G) Desigualdade de renda

Por fim, cabe destacar o papel do Bolsa Família no que concerne à queda da desigualdade de renda observada desde o início da década de 2000. Embora o tratamento da desigualdade não pertença aos objetivos específicos e diretos do PBF, ele acaba por inserir- se quase que naturalmente em seu contexto, pois a condição de pobreza, objeto do Programa, é uma função (dentre diversas outras) do grau de desigualdade existente. O gráfico 9 expõe a trajetória do grau de desigualdade no país, mensurado pelo Coeficiente de Gini. É possível observar no gráfico a aceleração no declínio desse coeficiente, a partir de 2003.

A importância do PBF sobre a queda da desigualdade constitui-se em um dos pontos mais pacíficos na literatura afim. Há um elevado número de trabalhos dedicados à análise da contribuição do Bolsa Família na queda da desigualdade.
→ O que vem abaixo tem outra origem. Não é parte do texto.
theorem within_pinLevelChange (a0 : Nat) (a1 : Bool) (s : State) : Within 131112 s (pinLevelChange a0 a1 s) := by
  unfold pinLevelChange
  refine within_ite ?_ ?_
  · exact Within.refl _ _
  · extract_lets x3 x4 x5
    have hx3 : Within 131112 s x3 := by
      unfold x3
      refine Within.after (within_noteEdge ..) rfl ?_
      refine Within.after (within_penMod ?_) rfl ?_
      · (dsimp only; exact id)
      · exact Within.refl _ _
    have hx4 : Within 131112 s x4 := by
      unfold x4
      refine Within.after (within_countEdge ..) rfl ?_
      exact hx3
    have hx5 : Within 131112 s x5 := by
      unfold x5
      refine within_ite ?_ ?_
      · refine Within.after (within_stuckEnd ..) rfl ?_
        refine Within.after (within_monMod ..) rfl ?_
        exact hx4
      · exact hx4
    clear_value x3
    clear_value x4
    clear_value x5
    refine within_ite ?_ ?_
    · refine Within.after (within_refreshMotions ..) rfl ?_
      assumption
    · assumption

theorem within_pinReadback (a0 : Nat) (a1 : Bool) (s : State) : Within 32 s (pinReadback a0 a1 s) := by
  unfold pinReadback
  refine within_ite ?_ ?_
  · refine within_ite ?_ ?_
    · refine Within.after (within_raiseIf ..) rfl ?_
      exact Within.refl _ _
    · refine within_ite ?_ ?_
      · exact Within.refl _ _
      · extract_lets x1 x2
        clear_value x1
        clear_value x2
        refine Within.after (within_raiseIf ..) rfl ?_
        exact Within.refl _ _
  · exact Within.refl _ _

theorem within_pinStuckSet (a0 : Nat) (s : State) : Within 131112 s (pinStuckSet a0 s) := by
  unfold pinStuckSet
  refine within_ite ?_ ?_
  · extract_lets x1
    have hx1 : Within 131112 s x1 := by
      unfold x1
      refine Within.after (within_encoderState ..) rfl ?_
      refine Within.after (within_raise ..) rfl ?_
      refine Within.after (within_monMod ..) rfl ?_
      exact Within.refl _ _
    clear_value x1
    refine within_ite ?_ ?_
    · refine Within.after (within_srcFail ..) rfl ?_
      assumption
    · assumption
  · exact Within.refl _ _

theorem within_pipResetScope (a0 : Nat) (s : State) : Within 4129 s (pipResetScope a0 s) := by
  unfold pipResetScope
  refine within_ite ?_ ?_
  · extract_lets x1 x2 x3
    clear_value x1
    clear_value x2
    have hx3 : Within 4129 s x3 := by
      unfold x3
      refine Within.after (within_setSec ..) rfl ?_
      exact Within.refl _ _
    clear_value x3
    refine Within.after (within_secPump ..) rfl ?_
    assumption
  · refine within_ite ?_ ?_
    · refine Within.after (within_bgReset ..) rfl ?_
      exact Within.refl _ _
    · exact Within.refl _ _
São destacados dois aqui. Em estudo realizado em 2010, Soares et al. já identificavam a contribuição do Programa no processo de declínio da desigualdade de renda que se desenvolvia desde o princípio da década de 2000. Segundo os autores, o PBF respondia por 16% da redução global observada no coeficiente de Gini durante a década de 2000, o que surpreende posto que o programa não atingia 0,8% da renda das famílias (2010, p.41). A relevância do PBF para a queda do grau da desigualdade de renda, medida pelo Gini, também é atestada em estudo de Hoffmann (2013). Nesse trabalho, o autor argumenta que as rendas associadas a programas sociais federais possuem razão de concentração negativa e, por isso, elevada progressividade. Dentre os programas que o autor considera em seu estudo, o Bolsa Família é o que detém a maior medida de progressividade, motivo pelo qual é o programa de transferência de caráter não contributivo que mais concorre para a redução da concentração de renda (HOFFMANN, 2013, p.209).

Gráfico 9

Evolução do grau de desigualdade – Coeficiente de Gini

Fonte: IPEADATA, 2014c.

Em síntese, ao longo de sua implementação, o PBF gerou, e tem gerado, impactos diversos em diferentes âmbitos da vida social e pessoal de seus beneficiários, mas também de outros segmentos da população. O Programa engendrou efeitos positivos nas áreas de saúde e educação, bem como no mercado laboral e no âmbito macroeconômico.